Эта, наверное, действительно много знала. Валя торопливо записывала за ней в тетрадь. Лицо у нее раскраснелось, глаза горели, никогда я не видел ее такой возбужденной.

Смеркалось, я думал о том, как мы пойдем назад и не заблудимся ли по дороге. А Валя никуда не торопилась. Вскоре старик вошел в избу. Он был весь такой маленький, сухонький, промытый.
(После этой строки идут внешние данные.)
-- ==== Sys2Proof/Machine/FieldsRegion.lean ====
section
/-! DEFINITION. The field tables of the channel, loop, axis and safety chapters, one definition per field (its words, bits,
access class, value at reset and permitted range as the spec's "At reset" and "Meaning" columns give them). -/

namespace Sys2Proof.Machine

/-! ### Chan: R244, Table 8.11 -/

namespace Chan
def mode_now : Field := .one 0 15 8 .run 0 .any
def mode : Field := .one 0 7 0 .onl 0 (.upto 0 11)
def rate : Field := .one 1 26 24 .onl 0 .any
def ne43 : Field := .one 1 23 22 .onl 0 (.upto 0 2)
def tx_supply : Field := .one 1 21 21 .onl 0 .any
def comp_alarm : Field := .one 1 20 20 .onl 0 .any
def rtd_ohm : Field := .one 1 19 19 .onl 0 .any
def cj_fixed_en : Field := .one 1 18 18 .onl 0 .any
def wiring : Field := .one 1 17 16 .onl 0 (.upto 0 2)
def sensor : Field := .one 1 15 12 .onl 0 (.upto 0 7)
def range : Field := .one 1 0 0 .onl 0 .any
def filter_tc : Field := .one 2 31 0 .onl 0 (.upto 0 10000000)
def lead_2w : Field := .one 3 31 0 .onl 0 (.upto 0 100000)
def cj_fixed : Field := .one 4 31 0 .onl 0 (.real (-50) 100)
def safe_value : Field := .one 5 31 0 .onl 0 .any
def safe_kind : Field := .one 6 1 0 .onl 0 .any
def span_lo : Field := .one 7 31 0 .onl 0 .any
def span_hi : Field := .one 8 31 0 .onl 0 .any
def value : Field := .one 9 31 0 .run 0 .any
def status : Field := .one 0x000A 15 0 .run 0 .any
def raw : Field := .one 0x000B 31 0 .run 0 .any
def command : Field := .one 0x000C 31 0 .run 0 .any
def bellows_mv : Field := .one 0x000D 31 16 .run 0 .any
def term_mv : Field := .one 0x000D 15 0 .run 0 .any
def stage_tj : Field := .one 0x000E 31 16 .run 0 .any
def cj_t : Field := .one 0x000E 15 0 .run 0 .any
def cj_degraded : Field := .one 0x000F 11 11 .w1c 0 .any
def span_mm : Field := .one 0x000F 10 10 .w1c 0 .any
def cj_fault : Field := .one 0x000F 9 9 .w1c 0 .any
def open_sensor : Field := .one 0x000F 8 8 .w1c 0 .any
def ext_src : Field := .one 0x000F 7 7 .w1c 0 .any
def split_raise : Field := .one 0x000F 6 6 .w1c 0 .any
def open_loop : Field := .one 0x000F 5 5 .w1c 0 .any
def comp_reduced : Field := .one 0x000F 4 4 .w1c 0 .any
def therm : Field := .one 0x000F 3 3 .w1c 0 .any
def comp : Field := .one 0x000F 2 2 .w1c 0 .any
def ne43_high : Field := .one 0x000F 1 1 .w1c 0 .any
def ne43_low : Field := .one 0x000F 0 0 .w1c 0 .any
def flags_now : Field := .one 0x0010 11 0 .run 0 .any
def cal_stamp_lo : Field := .one 0x0011 31 0 .run 0 .any
def cal_stamp_hi : Field := .one 0x0012 31 0 .run 0 .any
def cal_gain : Field := .one 0x0013 31 16 .run 0 .any
def cal_offset : Field := .one 0x0013 15 0 .run 0 .any
def comp_count : Field := .one 0x0014 31 16 .run 0 .any
def fault_count : Field := .one 0x0014 15 0 .run 0 .any
/-- Every field of the block. -/
def table : List Field :=
  [mode_now, mode, rate, ne43, tx_supply, comp_alarm, rtd_ohm, cj_fixed_en, wiring, sensor, range, filter_tc] ++
  [lead_2w, cj_fixed, safe_value, safe_kind, span_lo, span_hi, value, status, raw, command, bellows_mv, term_mv] ++
  [stage_tj, cj_t, cj_degraded, span_mm, cj_fault, open_sensor, ext_src, split_raise, open_loop, comp_reduced, therm, comp] ++
  [ne43_high, ne43_low, flags_now, cal_stamp_lo, cal_stamp_hi, cal_gain, cal_offset, comp_count, fault_count]
end Chan
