-- ==== Sys2Proof/Machine/PanelOps.lean ====
section
/-! DEFINITION. The back-up panel port (R476 to R498): who drives it, the picture and its composition, waveforms, and the
start and quench sequences. -/

namespace Sys2Proof.Machine

/-- The panel port beyond its registers. -/
def Chip.setPanel (c : Chip) (f : PanelSt → PanelSt) : Chip := { c with panel := f c.panel }

/-- Set a sticky flag of word 0x0040 and its live bit. -/
def Chip.nOn (c : Chip) (n : Nat) : Chip :=
  let a := panelAt + 0x0040
  (c.setWord a (BitVec.ofNat 32 (withBit (c.nat a) n true))).putBit panelAt Panel.flags_now n true

/-- Clear a live bit of word 0x0041. -/
def Chip.nOff (c : Chip) (n : Nat) : Chip := c.putBit panelAt Panel.flags_now n false

/-! Bit numbers of word 0x0040. -/
def nMismatch : Nat := 1
def nRail : Nat := 2
def nQuenched : Nat := 3
def nCleared : Nat := 4
def nHeld : Nat := 5
def nFallback : Nat := 6
def nLate : Nat := 7

/-- Set the panel's state; `up` follows it. -/
def Chip.panelState (c : Chip) (st : Nat) : Chip := (c.put panelAt Panel.state st).put panelAt Panel.up (b2n (st == 2))

/-- May this module drive the panel (R492, R493)? -/
def Chip.mayDrive (c : Chip) : Bool :=
  let pos := c.get pairAt Pair.position
  let lease := c.get pairAt Pair.lease_state
  match c.panel.s2At with
  | none => false
  | some t =>
    if pos = 0 then holds lease
    else if 2 ≤ lease then lease == 2 || lease == 5
    else if pos = 1 then
      decide (t + 100000 ≤ c.now) && (match c.panel.partnerDrivesAt with
        | some d => decide (d + 100000 < c.now)
        | none => true)
    else decide (t + 1000000 ≤ c.now) && (match c.panel.partnerAt with
      | some d => decide (d + 1000000 ≤ c.now)
      | none => true)

/-- Is the panel being driven: rails up or coming up, scan-out, updates or clearing? -/
def Chip.driving (c : Chip) : Bool :=
  c.panel.pnlEn && [1, 2, 4, 7].contains (c.get panelAt Panel.state) && c.panel.quench.isNone

/-- A restart command that waits for its panel start is turned away by what keeps the panel from starting (DESIGN CHOICE, log entry 153). -/
def Chip.panelCut (c : Chip) : Chip := if c.get panelAt Panel.result = 1 then c.put panelAt Panel.result 3 else c

/-- The port, its clock and its target are in order: no fence, PNL clock present, in service (R494, R495). -/
def Chip.panelFit (c : Chip) : Bool :=
  !c.regionFenced 0 && !c.blockFenced 0 13 && !c.clkLost 0 6 && !c.flag surveyAt Survey.panel_oos

/-! ### Pictures -/

/-- Is the built-in status page shown (R491)? -/
def Chip.statusPage (c : Chip) : Bool :=
  c.phase != 8 || c.flag surveyAt Survey.halted || c.get panelAt Panel.kind == 0
    || (c.sys.faultCause != 0 && c.get pairAt Pair.lease_state == 0)

/-- What the status page shows beside the acceptance code: phase, halt reason, variant, serial number, slot and its check codes. -/
def Chip.statusInfo (c : Chip) : List Nat :=
  [c.phase, c.get surveyAt Survey.reason, c.get identAt Ident.part, c.get identAt Ident.serial_lo,
    c.get identAt Ident.serial_hi, c.get imageAt Image.slot, c.get imageAt Image.check_0, c.get imageAt Image.check_1]

/-- The acceptance code; none without a SAFETY section. -/
def Chip.acceptCode (c : Chip) : Option Nat := if c.sys.hasSafety then some (c.get imageAt Image.acceptance) else none

/-- The picture as the values stand now (R483, R490, R491). -/
def Chip.picture (c : Chip) : Picture :=
  let status := c.statusPage
  let page := c.get panelAt Panel.page_now
  let code := match c.panel.codeUntil with
    | some _ => !status
    | none => false
  { status := if status then some c.statusInfo else none
    page := page
    vals := if status then [] else c.panel.vals.filter (fun v => v.page == page)
    fills := if status then 0 else c.get panelAt Panel.blink_fill &&& c.get panelAt Panel.blink_en
    code := code }

/-- Decimal digits of a number, at least n of them, as ASCII codes. -/
def digitsOf : Nat → Nat → Nat → List Nat
  | 0, _, _ => []
  | fuel + 1, n, v => if v = 0 && n = 0 then [] else digitsOf fuel (n - 1) (v / 10) ++ [48 + v % 10]

/-- The text of a number field: v rounded to d decimals; "-" for NaN; none for an infinity, which never fits. -/
def numberText (v d : Nat) : Option (List Nat) :=
  if rNaN v then some [45]
  else if rInf v then none
  else
    let n := roundDiv ((rVal v).natAbs * 10 ^ d) (2 ^ 149)
    let sign := if rNeg v && n != 0 then [45] else []
    let whole := digitsOf 60 1 (n / 10 ^ d)
    let frac := if d = 0 then [] else 46 :: digitsOf d d (n % 10 ^ d)
    some (sign ++ whole ++ frac)

/-- Eight hexadecimal digits in two groups, high group first (R131); "----" without a code (R483). -/
def codeText (code : Option Nat) : List Nat :=
  match code with
  | none => [45, 45, 45, 45]
  | some v =>
    let hex (k : Nat) : Nat := let d := v / 16 ^ k % 16; if d < 10 then 48 + d else 55 + d
    [hex 7, hex 6, hex 5, hex 4, 32, hex 3, hex 2, hex 1, hex 0]

/-- The dot of a text drawn right-aligned in a field w wide, at column x and row y: whether it is set. A text that does not
fit fills the field with "#". -/
def textDot (text : Option (List Nat)) (w h scale x y : Nat) : Bool :=
  let cell := 8 * scale
  match text with
  | some t =>
    if cell * t.length ≤ w && 16 * scale ≤ h then
      let start := w - cell * t.length
      if x < start || 16 * scale ≤ y then false
      else Config.glyph (nth 32 t ((x - start) / cell)) ((x - start) % cell / scale) (y / scale)
    else Config.glyph 35 (x % cell / scale) (y % (16 * scale) / scale)
  | none => Config.glyph 35 (x % cell / scale) (y % (16 * scale) / scale)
– То чоловик с жинкой, – сказала ему старуха, на нас показывая.

– А дети у них е?

– Детей немае.

Старик ласково кивнул и сказал, что баня еще не остыла.

– Пидете до бани?

Я оглянулся на Валю.

– А можно? – обрадовалась она. – У нас в интернате совсем помыться негде. Пойдем, Сережа?

Мы вышли на улицу. Солнце зашло за гору, стало морозно, и зеленая стояла над ней первая звезда. Деревня была удивительно красива в этот час. Над домами поднимался дымок. Где-то лаяла собака. Снег скрипел под ногами.

– Зачем ты это придумала?

– Так нам будет больше доверия. Она никогда бы не рассказала мне всего, если бы знала, что я не замужем. Девушкам многого не расскажешь.

Я не стал спрашивать, чего именно не расскажешь. Мне было отчего-то грустно в эту минуту. Вспоминался печальный венгр. Звезд стало больше. Они появлялись на глазах. Мы шли по узкой тропинке и скоре очутились у бани. Я не понимал, что происходит и что хочет от меня

Валя. Мне казалась забавной ее игра, но только когда мы были на людях, а здесь, в узком пространстве предбанника, где Валя деловито раздевалась, я ничего не понимал, однако был уверен, что, как только мы останемся вдвоем, спектакль закончится, она снова станет товарищем, коллегой, да Бог его знает кем, подружкой, которой я рассказывал свои сердечные невзгоды, доверяя ей так же, как доверяли ей старухи.

– Ты что, стесняешься меня? – сказала она почему-то шепотом. – Ведь ничего не видно.

Потоптавшись, я снял одежду, осторожно сложил ее на лавке, все еще думая, что это обернется шуткой.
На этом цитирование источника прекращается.